1. Transactions#
1.1. Overview#
While commands in quasardb are already atomic, transactions allow you to run several API commands as an atomic group. Either all commands in a transaction succeed or no commands succeed.
Transactions have been designed to be fast, scalable, while delivering excellent reliability. They are based on Multi-Version Concurrency Control (MVCC) and Two-Phase Commit protocol (2PC). During the design phase, we’ve done our best to reach the best balance between performance and reliability. While 2PC has some limitations which can lead to dirty reads, it was decided that using more complex protocols to address those limitations was not worth the huge performance cost.
Transactions are available since quasardb 2.0.0.
1.2. Characteristics#
Transactions in quasardb are snapshot based and provide repeatable reads. They can operate on an arbitrary number of entries provided they run within the configured maximum transaction time.
If two transactions attempt to write to the same entry, the first transaction to operate on the entry wins and the other transaction is canceled.
When a transaction writes to an entry, other transactions may access the previous value of the entry.
If a commit fails, uncommitted data is rolled back after a configurable time has elapsed.
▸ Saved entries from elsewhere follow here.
/-- While CLRn is low every channel that is not FAILED reads CLEARED (R240, R267). -/
def State.holdClear (s : State) : State :=
  if s.power.clrnLow then
    let s := s.each (List.range 32) (fun c s => if (s.fch c).st = .failed then s else s.updFch c (fun f => { f with st := .cleared }))
    s.each (List.range 16) (fun n s => if (s.pch n).st = .failed then s else s.updPch n (fun p => { p with st := .cleared }))
  else s

/-- Every unit takes its reset state, as on the way into recovery mode and out of it (R466, R467, R479). The SYS_, CLK_, FW_,
LOG_ and TMP_ windows, the rings and the time stay, and so does what has failed until the next power-up (DEDUCED, log entry 70). -/
def State.freshUnits (s : State) : State :=
  ({ State.reset with
    fchs := Tbl.mapVals {} (fun _ f => f.lasting) s.fchs
    pchs := Tbl.mapVals {} (fun _ p => p.lasting) s.pchs
    mem := { State.reset.mem with pcs := Tbl.mapVals {} (fun _ p => p.lasting) s.mem.pcs }
    pending := s.pending, fresh := s.fresh, lc := s.lc, tb := s.tb, power := s.power, smb := s.smb, out := s.out, fns := s.fns
    sys := s.sys, waiting := s.waiting, held := s.held, seq := s.seq, clk := s.clk, divAt := s.divAt, cal := { wallAt := s.lc }
    log := s.log, procs := s.procs, tmp := s.tmp, fw := s.fw } : State).holdClear

/-- The firmware state the MRAM and the fuses keep (R449, R450, R456). -/
def Fw.kept (f : Fw) : Fw := { imgs := f.imgs, preferred := f.preferred, floor := f.floor, running := f.preferred, firstSet := f.preferred, trying := f.preferred }

/-- Everything the module loses without power, or while PWRGD is held low (R43, R47): the MRAM copies, the fuses, the pins and
the always-on domain are kept. -/
def State.powerLost (s : State) : State :=
  { State.reset with
    pending := s.pending, fresh := s.fresh, lc := s.lc, tb := s.tb, power := s.power, smb := s.smb, out := s.out
    log := { mramRecs := s.log.mramRecs, mramEngines := s.log.mramEngines, mramRows := s.log.mramRows }, fw := s.fw.kept }

/-! ### Shutting down (R47, R48, R444, R445) -/

/-- The power-loss record of the MRAM copy (form W of Table 16.7). -/
def State.lossRec (s : State) (cause : Nat) : FaultRec := { s.mkRec 0xA08 0 .p none 0 s.tb [word cause] with previous := true }

/-- The power-down sequence starts: fast channels ramp over 16 LC, precision channels reach their clear state, all else is lost. -/
def State.shutdown (s : State) (cause : Nat) (more : List FaultRec) : State :=
  let r := s.lossRec cause
  let s := s.each (List.range 32) (fun c s => s.hwStopFch c)
  let s := s.each (List.range 16) (fun n s => if (s.pch n).st = .failed then s else s.clearPch n .disabled)
  let s : State := { s with log := { s.log with mramRecs := r :: more } }
  { s.powerLost with
    fchs := s.fchs, pchs := s.pchs, markers := s.markers, divAt := s.divAt
    power := { s.power with phase := .shutdown, pwrgd := false, downAt := s.lc, cause := cause } }

def SupplyCause.code : SupplyCause → Nat
  | .p12vUnder => 1 | .p12vOver => 2 | .p3v3Under => 3 | .p3v3Over => 4

/-- What the supply monitors latch (Table 2.11). -/
def State.noteSupply (s : State) (c : SupplyCause) : State :=
  match c with
  | .p12vUnder => { s with power := { s.power with p12v := .under }, smb := { s.smb with vinUv := true, unitOff := true } }
  | .p12vOver => { s with power := { s.power with p12v := .high }, smb := { s.smb with vinOv := true } }
  | .p3v3Under => { s with power := { s.power with p3v3 := .under } }
  | .p3v3Over => { s with power := { s.power with p3v3 := .high } }

/-- A supply fault outlasts its filter. With SHUT in the same lane cycle it is the supply fault that is recorded. DESIGN CHOICE, log entry
66: while PWRGD is low the management processor is in reset, and no record is written. -/
def execSupplyFault (cause : SupplyCause) (s : State) : Ans :=
  let k := SupplyCause.code cause
  match s.power.phase with
  | .running => .next ((s.noteSupply cause).shutdown k [])
  | .starting | .pwrgdLow =>
    let s := s.noteSupply cause
    .next { s with power := { s.power with phase := .shutdown, pwrgd := false, downAt := s.lc, cause := k } }
  | .shutdown =>
    let s := s.noteSupply cause
    if s.power.cause = 5 ∧ s.power.downAt = s.lc then
      .next { s with power := { s.power with cause := k }, log := { s.log with mramRecs := s.log.mramRecs.map (fun r =>
        if r.code = 0xA08#12 then { r with detail := [word k, 0, 0, 0, 0, 0, 0, 0] } else r) } }
    else .next s
  | .off => .next (s.noteSupply cause)

/-- 2 ms, 3,200,000 LC, after the fault: the precision outputs open and the regulators shut down. -/
def execOutputSwitchOpen (s : State) : Ans :=
  if s.power.phase = .shutdown then
    let s := s.advanceTo (s.power.downAt + 3200000)
    .next { s.powerLost with power := { s.power with phase := .off, switchesClosed := false } }
  else .next s

/-- Both supplies are in range: the regulators start. -/
def execPowerUp (s : State) : Ans :=
  if s.power.phase = .off then
    .next { s with
      power := { s.power with phase := .starting, p12v := .ok, p3v3 := .ok, cause := 0 } }
  else .next s

/-- PWRGD goes high: LANE runs from the bypass synthesiser, the boot ROM starts, and the records of the MRAM copy enter the
empty log (R82, R439). -/
def execPwrgdRise (hot : Bool) (s : State) : Ans :=
  if s.power.phase = .starting ∨ s.power.phase = .pwrgdLow then
    let rs := s.log.mramRecs
    let s : State := { s.powerLost with lc := 0, tb := 0, power := { s.power with phase := .running, pwrgd := true, switchesClosed := true, cause := 0 } }
    let s := rs.foldl (fun s r => s.enterRec r) { s.holdClear with log := { s.log with mramRecs := [] } }
    .next (if hot then ({ s with smb := { s.smb with otFault := true } } : State).shutdown 5 [] else s)
  else .next s

/-- PWRGD held low for 10 µs while the module runs (R43); pins PF0 to PF15 are at high impedance until it rises (R249). -/
def execPwrgdHeldLow (s : State) : Ans :=
  if s.power.phase = .running then
    let r := s.lossRec 7
    let s : State := { s with log := { s.log with mramRecs := [r] } }
    .next { s.powerLost with power := { s.power with phase := .pwrgdLow, pwrgd := false, switchesClosed := false, cause := 7 } }
  else .next s

/-! ### Recovery mode (R466) -/

/-- A processor that is not held stopped until the next power-up (R428) is held in reset, or runs. -/
def State.setProcs (s : State) (ps : List Nat) (st : Nat) : State :=
  s.each ps (fun p s => if (s.proc p).st = 2 then s else s.updProc p (fun x => { x with st := st }))

/-- Packets in execution and accepted timed actions, whose hardware is out of service, end with TIMEOUT. -/
def State.endAll (s : State) : State :=
  let js := s.jobs.filter (fun j => decide (j.kind ≠ .fwSchedule))
  let ts := s.sched.filter (fun t => decide (t.run.op ≠ .fwSchedule))
  let s : State := { s with jobs := s.jobs.filter (fun j => decide (j.kind = .fwSchedule)), sched := s.sched.filter (fun t => decide (t.run.op = .fwSchedule)) }
  ts.foldl (fun s t => s.timeoutRun t.run 0) (js.foldl (fun s j => s.timeoutRun j.run 0) s)

/-- RESULT of R464. -/
def Fw.rejection (f : Fw) : Nat := match f.firstFail with | some (r, _) => r.toNat | none => 0

/-- FW_SCHEDULE completes with FW_REJECTED (R464). -/
def State.rejectSchedule (s : State) : State :=
  let s := s.updFw (fun f => { f with rejects := sat 65535 (f.rejects + 1) })
  s.endKind (fun k => decide (k = .fwSchedule)) .fwRejected s.fw.rejection

/-- LANE runs from the bypass synthesiser and no reference is followed. -/
def State.clockToBypass (s : State) : State :=
  (s.laneSwitch false).updClk (fun k => { k with
    locked := false, refSrc := 0, align := .free, enable := false, q := 0, band := 0, arm := none, rampEnd := none, slewEnd := none
    slewing := false, rangeWarn := false, qualified := false, selfHold := false })

/-- The recovery interpreter runs: cause 1 to 4. A warm restart that ends so completes FW_SCHEDULE first. -/
def State.enterRecovery (s : State) (cause : Nat) : State :=
  let s := s.endAll
  let s := if s.fw.warm then s.rejectSchedule else s
  let s := s.clockToBypass.freshUnits
  let s := (s.setProcs (List.range 8) 1).updProc 0 (fun p => { p with st := 0 })
  let s := s.updSys (fun y => { y with ready := true, recovery := true, restarting := false, mgmtVer := 0, vfEnable := false, numVfs := 0 })
  let s := s.updFw (fun f => { f with
    running := 3, cause := cause, boot := 1, warm := false, reboot := false, sched := 0, actTime := 0, firstFail := none
    rcvImage := 0, rcvFinal := false, rcvOffset := 0, rcvLen := 0, rcvStatus := 0, rcvWrites := 0 })
  let s := s.each (List.range 64) (fun k s => s.updPc k (fun p => { p with phase := if p.phase = .failed then .failed else .recovery }))
  ((s.each ((List.range 63).map (fun k => k + 1)) (fun f s => s.updFn f (fun _ => {}))).enterHeld.fault 0xE05 5 .p none 0 [word cause]).applyHeld.release

/-- The reboot that ends recovery mode, with the inactive set first (R467). -/
def State.rebootRecovery (s : State) : State :=
  let s := s.abandonPackets.endAll
  let first := s.fw.inactive
  let s := s.freshUnits.setProcs (List.range 8) 1
  let s := s.updSys (fun y => { y with ready := false, recovery := false })
  s.updFw (fun f => { f with boot := 0, reboot := true, warmAt := s.lc, firstSet := first, trying := first, firstFail := none, cause := 0 })

/-! ### Boot (R450 to R456, Tables 17.3 to 17.5) -/

def FwSet.num : FwSet → Nat
  | .a => 0 | .b => 1 | .safe => 2 | .recovery => 3

/-- CHECK of an image of set A or B: 0x80 passed, else the code of Table 17.3. -/
def State.setCheck (s : State) (ty : Nat) (code : BitVec 8) : State :=
  if s.fw.trying < 2 then s.updImg s.fw.trying ty (fun i => { i with check := if code = 0 then 0x80 else code }) else s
Committed committed data is rolled back to a previous version if possible.
During partial commit failures, dirty reads may happen.
1.3. Design#
1.3.1. Unique Transaction Identifier#
Every time a client creates a new transaction, the quasardb cluster provides the client with a unique transaction ID. This ID is generated from node IDs, which must be unique in the cluster, and a high resolution timestamp.
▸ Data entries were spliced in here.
-- ==== Sys2Proof/Certificates/Slice0/Obligations.lean ====
section
/-! DEFINITION. The statements about the model, for the provers. Each says which rules of spec/ it formalises; where it rests on
a choice of the model, its docstring names the log entry. -/

open Sys2Proof Sys2Proof.Machine

/-- A step takes the command at the front of the queue and runs it with the queue's rest. On an empty queue the lane clock runs
while PWRGD is high: the model's choice, log entry 1. -/
def Obligations.StepRunsFrontCommand : Prop :=
  (∀ (c : Instr) (cs : List Instr) (s : State), s.pending = c :: cs → step s = exec c { s with pending := cs }) ∧
  (∀ s : State, s.pending = [] → s.power.pwrgd = true → step s = .next { s with
    lc := s.lc + 1, tb := s.tb + 1, lockmon := s.lockmonIn 1, summers := (State.cycles 1 s).summers, conv := (State.cycles 1 s).conv }) ∧
  (∀ s : State, s.pending = [] → s.power.pwrgd = false → step s = .next s)

/-- Both memories stay canonical through every step, so that equal memories are equal data. -/
def Obligations.EveryStepKeepsMemoryCanonical : Prop :=
  ∀ s t : State, s.MemWf → step s = .next t → t.MemWf

/-- The invariant of EveryStepKeepsMemoryCanonical holds after reset. -/
def Obligations.ResetMemoryCanonical : Prop :=
  State.reset.MemWf ∧ State.reset.sql.dram = [] ∧ State.reset.bnk.ram = [] ∧ State.reset.pending = []

/-- No command stops the block, and none touches the queue of those that wait. -/
def Obligations.EveryCommandCompletesAndLeavesTheQueue : Prop :=
  ∀ (c : Instr) (s : State), ∃ t, exec c s = .next t ∧ t.pending = s.pending

/-- The memory frame of every command that stores nothing. -/
def Obligations.OtherCommandsLeaveMemoryUnchanged : Prop :=
  ∀ (c : Instr) (s t : State), mayStore c = false → exec c s = .next t →
    ∀ a : Nat, Memory.read t.sql.dram a = Memory.read s.sql.dram a ∧ Memory.read t.bnk.ram a = Memory.read s.bnk.ram a

/-- Steps 1 to 3 of the order of checks: one final completion and no effect. -/
def Obligations.PacketTurnedAwayOnlyCompletes : Prop :=
  ∀ (c : Instr) (op : Op) (p : Pkt) (s : State) (st : Status) (res : Nat),
    packetOf c = some (op, p) → s.power.pwrgd = true → s.mgmtUp = true → blocked (newRun op p s) s.seen = false →
    preChecks (newRun op p s) s.seen = some (st, res) →
    exec c s = .next { s.seen with
      held := s.held ++ [finalOf op p st res s.seen]
      fw := if op = .fwSchedule then { s.fw with lastStatus := BitVec.ofNat 8 (statusByte st), lastResult := BitVec.ofNat 24 res } else s.fw }

/-- The ordering of one command ring, and the pause of packets while the management processor is not running. -/
def Obligations.PacketWaitsItsTurn : Prop :=
  ∀ (c : Instr) (op : Op) (p : Pkt) (s : State), packetOf c = some (op, p) →
    (s.power.pwrgd = true → (s.mgmtUp = false ∨ blocked (newRun op p s) s.seen = true) →
      exec c s = .next { s.seen with waiting := s.waiting ++ [newRun op p s] }) ∧
    (s.power.pwrgd = false → exec c s = .next s.seen)

/-- Acceptance of a timed packet, and the limits of the hardware scheduler; R403 for the commits a NEUTRAL withdraws. -/
def Obligations.TimedPacketIsAcceptedAndHeld : Prop :=
  ∀ (c : Instr) (op : Op) (p : Pkt) (s : State), packetOf c = some (op, p) →
    s.power.pwrgd = true → s.mgmtUp = true → blocked (newRun op p s) s.seen = false →
    preChecks (newRun op p s) s.seen = none → (meaningOf op).accept (newRun op p s) s.seen = none →
    p.act ≠ 0 → s.tb.toNat + leadOf op ≤ p.act.toNat →
    (s.countSched (fun t => t.run.timed) < 4096 →
      s.countSched (fun t => t.run.timed && decide (t.run.p.fn = p.fn)) < 1024 →
      let neutral := decide (op = .aocCtrl) && decide (acAction p = 2)
      let out := fun (x : Timed) => neutral && (decide (x.run.op = .aocCtrl) && decide (acChan x.run.p = acChan p) && decide (acAction x.run.p = 3))
      let now : Cpl := { finalOf op p .accepted 0 s with interim := true, untimed := false, seq := s.seq + 1 }
      ∃ t e, exec c s = .next t ∧ t.sched = s.sched.filter (fun x => !out x) ++ [e] ∧ e.run.op = op ∧ e.run.p = p ∧ e.run.timed = true ∧
        e.act = p.act ∧ e.period = periodOf op p ∧ e.reps = repeatOf op p ∧
        (s.held ++ [now]) <+: t.held ∧ (s.sched.all (fun x => !out x) = true → t.held = s.held ++ [now])) ∧
    ((4096 ≤ s.countSched (fun t => t.run.timed) ∨ 1024 ≤ s.countSched (fun t => t.run.timed && decide (t.run.p.fn = p.fn))) →
      ∃ t, exec c s = .next t ∧ t.sched = s.sched ∧ t.held = s.held ++ [finalOf op p .noResource 0 s.seen])

/-- REJECT: nothing is done, and the late outcome is logged. The record is entered at acceptance: log entry 12. -/
def Obligations.LatePacketIsRejectedAndLogged : Prop :=
  ∀ (c : Instr) (op : Op) (p : Pkt) (s : State), packetOf c = some (op, p) →
    s.power.pwrgd = true → s.mgmtUp = true → blocked (newRun op p s) s.seen = false →
    preChecks (newRun op p s) s.seen = none → (meaningOf op).accept (newRun op p s) s.seen = none →
    periodCheck op p = none → (meaningOf op).check (newRun op p s) s.seen = none →
    p.act ≠ 0 → p.act.toNat < s.tb.toNat + leadOf op → p.late = 0 →
    let r := s.mkRec 0x901 0 (.f p.fn) (if usesCtx op then some p.ctx.val else none) p.ring.val s.tb (detQ (newRun op p s) .late 0 0)
    ∃ t, exec c s = .next t ∧ (s.InOrder r → s.Enters t r) ∧
      State.FaultOnly { s.seen with
        held := s.held ++ [finalOf op p .late 0 s.seen]
        fw := if op = .fwSchedule then { s.fw with lastStatus := BitVec.ofNat 8 (statusByte .late), lastResult := 0 } else s.fw } t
Relying on the cluster to generate timestamps ensures that offset client clocks cannot tamper with the order of the entries. However, all nodes must be synchronized to prevent a large spread between timestamps. This can be done with NTP, but preferably with PTP.
If two nodes generate the same timestamp for two different transactions, the transaction from the larger node ID appears “after” the node with the smaller ID. This is not an issue, as in the case of any transaction collision, an arbitrary decision is made about which transaction came “before” the other.
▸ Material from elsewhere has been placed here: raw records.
@[simp] theorem State.updPch_fields (n : Nat) (g : Pch → Pch) :
    (s.updPch n g).pending = s.pending ∧ (s.updPch n g).fresh = s.fresh ∧ (s.updPch n g).lc = s.lc ∧ (s.updPch n g).tb = s.tb ∧
    (s.updPch n g).power = s.power ∧ (s.updPch n g).smb = s.smb ∧ (s.updPch n g).out = s.out ∧ (s.updPch n g).fns = s.fns ∧
    (s.updPch n g).sys = s.sys ∧ (s.updPch n g).jobs = s.jobs ∧ (s.updPch n g).sched = s.sched ∧ (s.updPch n g).actAt = s.actAt ∧
    (s.updPch n g).waiting = s.waiting ∧ (s.updPch n g).held = s.held ∧ (s.updPch n g).seq = s.seq ∧ (s.updPch n g).clk = s.clk ∧
    (s.updPch n g).lockmon = s.lockmon ∧ (s.updPch n g).ctxs = s.ctxs ∧ (s.updPch n g).ctxSel = s.ctxSel ∧
    (s.updPch n g).engines = s.engines ∧ (s.updPch n g).allocPtr = s.allocPtr ∧ (s.updPch n g).allocLast = s.allocLast ∧
    (s.updPch n g).segs = s.segs ∧ (s.updPch n g).segFree = s.segFree ∧ (s.updPch n g).scenes = s.scenes ∧
    (s.updPch n g).markers = s.markers ∧ (s.updPch n g).divAt = s.divAt ∧ (s.updPch n g).voices = s.voices ∧
    (s.updPch n g).summers = s.summers ∧ (s.updPch n g).conv = s.conv ∧ (s.updPch n g).fchs = s.fchs ∧
    (s.updPch n g).clrCount = s.clrCount ∧ (s.updPch n g).groups = s.groups ∧ (s.updPch n g).precLinkDown = s.precLinkDown ∧
    (s.updPch n g).linkDown = s.linkDown ∧ (s.updPch n g).sql = s.sql ∧ (s.updPch n g).mem = s.mem ∧
    (s.updPch n g).banks = s.banks ∧ (s.updPch n g).bnk = s.bnk ∧ (s.updPch n g).evch = s.evch ∧ (s.updPch n g).cons = s.cons ∧
    (s.updPch n g).eos = s.eos ∧ (s.updPch n g).cells = s.cells ∧ (s.updPch n g).regs = s.regs ∧ (s.updPch n g).slots = s.slots ∧
    (s.updPch n g).inputs = s.inputs ∧ (s.updPch n g).mon = s.mon ∧ (s.updPch n g).aocs = s.aocs ∧ (s.updPch n g).cal = s.cal ∧
    (s.updPch n g).log = s.log ∧ (s.updPch n g).procs = s.procs ∧ (s.updPch n g).tmp = s.tmp ∧ (s.updPch n g).fw = s.fw := by
  repeat' apply And.intro
  all_goals rfl

@[simp] theorem State.updPch_others (n : Nat) (g : Pch → Pch) (x : Nat) :
    (s.updPch n g).fnWin x = s.fnWin x ∧ (s.updPch n g).ctx x = s.ctx x ∧ (s.updPch n g).eng x = s.eng x ∧
    (s.updPch n g).seg x = s.seg x ∧ (s.updPch n g).scene x = s.scene x ∧ (s.updPch n g).marker x = s.marker x ∧
    (s.updPch n g).voice x = s.voice x ∧ (s.updPch n g).summer x = s.summer x ∧ (s.updPch n g).fch x = s.fch x ∧
    (s.updPch n g).group x = s.group x ∧ (s.updPch n g).bank x = s.bank x ∧ (s.updPch n g).ev x = s.ev x ∧
    (s.updPch n g).con x = s.con x ∧ (s.updPch n g).eo x = s.eo x ∧ (s.updPch n g).cell x = s.cell x ∧
    (s.updPch n g).slot x = s.slot x ∧ (s.updPch n g).input x = s.input x ∧ (s.updPch n g).aoc x = s.aoc x ∧
    (s.updPch n g).proc x = s.proc x ∧ (s.updPch n g).pc x = s.pc x ∧ (s.updPch n g).sensor x = s.sensor x ∧
    (s.updPch n g).rec_ x = s.rec_ x := by
  repeat' apply And.intro
  all_goals rfl

/-- The updated instance, and every other. -/
@[simp] theorem State.updPch_pch (n : Nat) (g : Pch → Pch) (x : Nat) :
    (s.updPch n g).pch x = if x = n then g (s.pch n) else s.pch x := Tbl.get_set

@[simp] theorem State.updGroup_fields (j : Nat) (g : Group → Group) :
    (s.updGroup j g).pending = s.pending ∧ (s.updGroup j g).fresh = s.fresh ∧ (s.updGroup j g).lc = s.lc ∧
    (s.updGroup j g).tb = s.tb ∧ (s.updGroup j g).power = s.power ∧ (s.updGroup j g).smb = s.smb ∧ (s.updGroup j g).out = s.out ∧
    (s.updGroup j g).fns = s.fns ∧ (s.updGroup j g).sys = s.sys ∧ (s.updGroup j g).jobs = s.jobs ∧
    (s.updGroup j g).sched = s.sched ∧ (s.updGroup j g).actAt = s.actAt ∧ (s.updGroup j g).waiting = s.waiting ∧
    (s.updGroup j g).held = s.held ∧ (s.updGroup j g).seq = s.seq ∧ (s.updGroup j g).clk = s.clk ∧
    (s.updGroup j g).lockmon = s.lockmon ∧ (s.updGroup j g).ctxs = s.ctxs ∧ (s.updGroup j g).ctxSel = s.ctxSel ∧
    (s.updGroup j g).engines = s.engines ∧ (s.updGroup j g).allocPtr = s.allocPtr ∧ (s.updGroup j g).allocLast = s.allocLast ∧
    (s.updGroup j g).segs = s.segs ∧ (s.updGroup j g).segFree = s.segFree ∧ (s.updGroup j g).scenes = s.scenes ∧
    (s.updGroup j g).markers = s.markers ∧ (s.updGroup j g).divAt = s.divAt ∧ (s.updGroup j g).voices = s.voices ∧
    (s.updGroup j g).summers = s.summers ∧ (s.updGroup j g).conv = s.conv ∧ (s.updGroup j g).fchs = s.fchs ∧
    (s.updGroup j g).clrCount = s.clrCount ∧ (s.updGroup j g).pchs = s.pchs ∧ (s.updGroup j g).precLinkDown = s.precLinkDown ∧
    (s.updGroup j g).linkDown = s.linkDown ∧ (s.updGroup j g).sql = s.sql ∧ (s.updGroup j g).mem = s.mem ∧
    (s.updGroup j g).banks = s.banks ∧ (s.updGroup j g).bnk = s.bnk ∧ (s.updGroup j g).evch = s.evch ∧
    (s.updGroup j g).cons = s.cons ∧ (s.updGroup j g).eos = s.eos ∧ (s.updGroup j g).cells = s.cells ∧
    (s.updGroup j g).regs = s.regs ∧ (s.updGroup j g).slots = s.slots ∧ (s.updGroup j g).inputs = s.inputs ∧
    (s.updGroup j g).mon = s.mon ∧ (s.updGroup j g).aocs = s.aocs ∧ (s.updGroup j g).cal = s.cal ∧ (s.updGroup j g).log = s.log ∧
    (s.updGroup j g).procs = s.procs ∧ (s.updGroup j g).tmp = s.tmp ∧ (s.updGroup j g).fw = s.fw := by
  repeat' apply And.intro
  all_goals rfl

@[simp] theorem State.updGroup_others (j : Nat) (g : Group → Group) (x : Nat) :
    (s.updGroup j g).fnWin x = s.fnWin x ∧ (s.updGroup j g).ctx x = s.ctx x ∧ (s.updGroup j g).eng x = s.eng x ∧
    (s.updGroup j g).seg x = s.seg x ∧ (s.updGroup j g).scene x = s.scene x ∧ (s.updGroup j g).marker x = s.marker x ∧
    (s.updGroup j g).voice x = s.voice x ∧ (s.updGroup j g).summer x = s.summer x ∧ (s.updGroup j g).fch x = s.fch x ∧
    (s.updGroup j g).pch x = s.pch x ∧ (s.updGroup j g).bank x = s.bank x ∧ (s.updGroup j g).ev x = s.ev x ∧
    (s.updGroup j g).con x = s.con x ∧ (s.updGroup j g).eo x = s.eo x ∧ (s.updGroup j g).cell x = s.cell x ∧
    (s.updGroup j g).slot x = s.slot x ∧ (s.updGroup j g).input x = s.input x ∧ (s.updGroup j g).aoc x = s.aoc x ∧
    (s.updGroup j g).proc x = s.proc x ∧ (s.updGroup j g).pc x = s.pc x ∧ (s.updGroup j g).sensor x = s.sensor x ∧
    (s.updGroup j g).rec_ x = s.rec_ x := by
  repeat' apply And.intro
  all_goals rfl

/-- The updated instance, and every other. -/
@[simp] theorem State.updGroup_group (j : Nat) (g : Group → Group) (x : Nat) :
    (s.updGroup j g).group x = if x = j then g (s.group j) else s.group x := Tbl.get_set

@[simp] theorem State.updBank_fields (b : Nat) (g : Bank → Bank) :
    (s.updBank b g).pending = s.pending ∧ (s.updBank b g).fresh = s.fresh ∧ (s.updBank b g).lc = s.lc ∧
    (s.updBank b g).tb = s.tb ∧ (s.updBank b g).power = s.power ∧ (s.updBank b g).smb = s.smb ∧ (s.updBank b g).out = s.out ∧
    (s.updBank b g).fns = s.fns ∧ (s.updBank b g).sys = s.sys ∧ (s.updBank b g).jobs = s.jobs ∧ (s.updBank b g).sched = s.sched ∧
    (s.updBank b g).actAt = s.actAt ∧ (s.updBank b g).waiting = s.waiting ∧ (s.updBank b g).held = s.held ∧
    (s.updBank b g).seq = s.seq ∧ (s.updBank b g).clk = s.clk ∧ (s.updBank b g).lockmon = s.lockmon ∧
    (s.updBank b g).ctxs = s.ctxs ∧ (s.updBank b g).ctxSel = s.ctxSel ∧ (s.updBank b g).engines = s.engines ∧
    (s.updBank b g).allocPtr = s.allocPtr ∧ (s.updBank b g).allocLast = s.allocLast ∧ (s.updBank b g).segs = s.segs ∧
    (s.updBank b g).segFree = s.segFree ∧ (s.updBank b g).scenes = s.scenes ∧ (s.updBank b g).markers = s.markers ∧
    (s.updBank b g).divAt = s.divAt ∧ (s.updBank b g).voices = s.voices ∧ (s.updBank b g).summers = s.summers ∧
    (s.updBank b g).conv = s.conv ∧ (s.updBank b g).fchs = s.fchs ∧ (s.updBank b g).clrCount = s.clrCount ∧
    (s.updBank b g).pchs = s.pchs ∧ (s.updBank b g).groups = s.groups ∧ (s.updBank b g).precLinkDown = s.precLinkDown ∧
    (s.updBank b g).linkDown = s.linkDown ∧ (s.updBank b g).sql = s.sql ∧ (s.updBank b g).mem = s.mem ∧
    (s.updBank b g).bnk = s.bnk ∧ (s.updBank b g).evch = s.evch ∧ (s.updBank b g).cons = s.cons ∧ (s.updBank b g).eos = s.eos ∧
    (s.updBank b g).cells = s.cells ∧ (s.updBank b g).regs = s.regs ∧ (s.updBank b g).slots = s.slots ∧
    (s.updBank b g).inputs = s.inputs ∧ (s.updBank b g).mon = s.mon ∧ (s.updBank b g).aocs = s.aocs ∧
    (s.updBank b g).cal = s.cal ∧ (s.updBank b g).log = s.log ∧ (s.updBank b g).procs = s.procs ∧ (s.updBank b g).tmp = s.tmp ∧
    (s.updBank b g).fw = s.fw := by
  repeat' apply And.intro
  all_goals rfl

@[simp] theorem State.updBank_others (b : Nat) (g : Bank → Bank) (x : Nat) :
    (s.updBank b g).fnWin x = s.fnWin x ∧ (s.updBank b g).ctx x = s.ctx x ∧ (s.updBank b g).eng x = s.eng x ∧
    (s.updBank b g).seg x = s.seg x ∧ (s.updBank b g).scene x = s.scene x ∧ (s.updBank b g).marker x = s.marker x ∧
    (s.updBank b g).voice x = s.voice x ∧ (s.updBank b g).summer x = s.summer x ∧ (s.updBank b g).fch x = s.fch x ∧
    (s.updBank b g).pch x = s.pch x ∧ (s.updBank b g).group x = s.group x ∧ (s.updBank b g).ev x = s.ev x ∧
    (s.updBank b g).con x = s.con x ∧ (s.updBank b g).eo x = s.eo x ∧ (s.updBank b g).cell x = s.cell x ∧
    (s.updBank b g).slot x = s.slot x ∧ (s.updBank b g).input x = s.input x ∧ (s.updBank b g).aoc x = s.aoc x ∧
    (s.updBank b g).proc x = s.proc x ∧ (s.updBank b g).pc x = s.pc x ∧ (s.updBank b g).sensor x = s.sensor x ∧
    (s.updBank b g).rec_ x = s.rec_ x := by
  repeat' apply And.intro
  all_goals rfl

/-- The updated instance, and every other. -/
@[simp] theorem State.updBank_bank (b : Nat) (g : Bank → Bank) (x : Nat) :
    (s.updBank b g).bank x = if x = b then g (s.bank b) else s.bank x := Tbl.get_set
1.3.2. Multiple Versions and Garbage Collection#
As of quasardb 2.0.0, each entry is saved in the database as a series of concurrent entries, sorted by their transaction identifiers. To reduce the amount of storage and memory usage, old versions of each entry are automatically garbage collected.
The oldest version of the entry is removed if: * A new version of the entry is added and the total concurrent entries exceeds the cluster “concurrent entries” setting. * The version’s timestamp is more than twice the duration of the cluster “transaction duration” setting.
Adjust the “concurrent entries” and “transaction duration” settings to fit your cluster needs. If entries are updated frequently, reduce storage and memory usage by decreasing the concurrent entries limit. If entries are updated infrequently, reduce storage and memory usage by decreasing the transaction duration limit.
If a client requests a transaction ID that has been garbage collected, the cluster returns “not found”.
You may manually request garbage collection using the trim_all
command.
1.4. Batch or transaction#
Batch operations and Transactions are very similar. Prefer Transactions when order is important, or all operations must complete successfully, such as a data model update. Prefer Batch when order of operations is not important and when failure of a single operation is not critical, such as a view that updates its information regularly.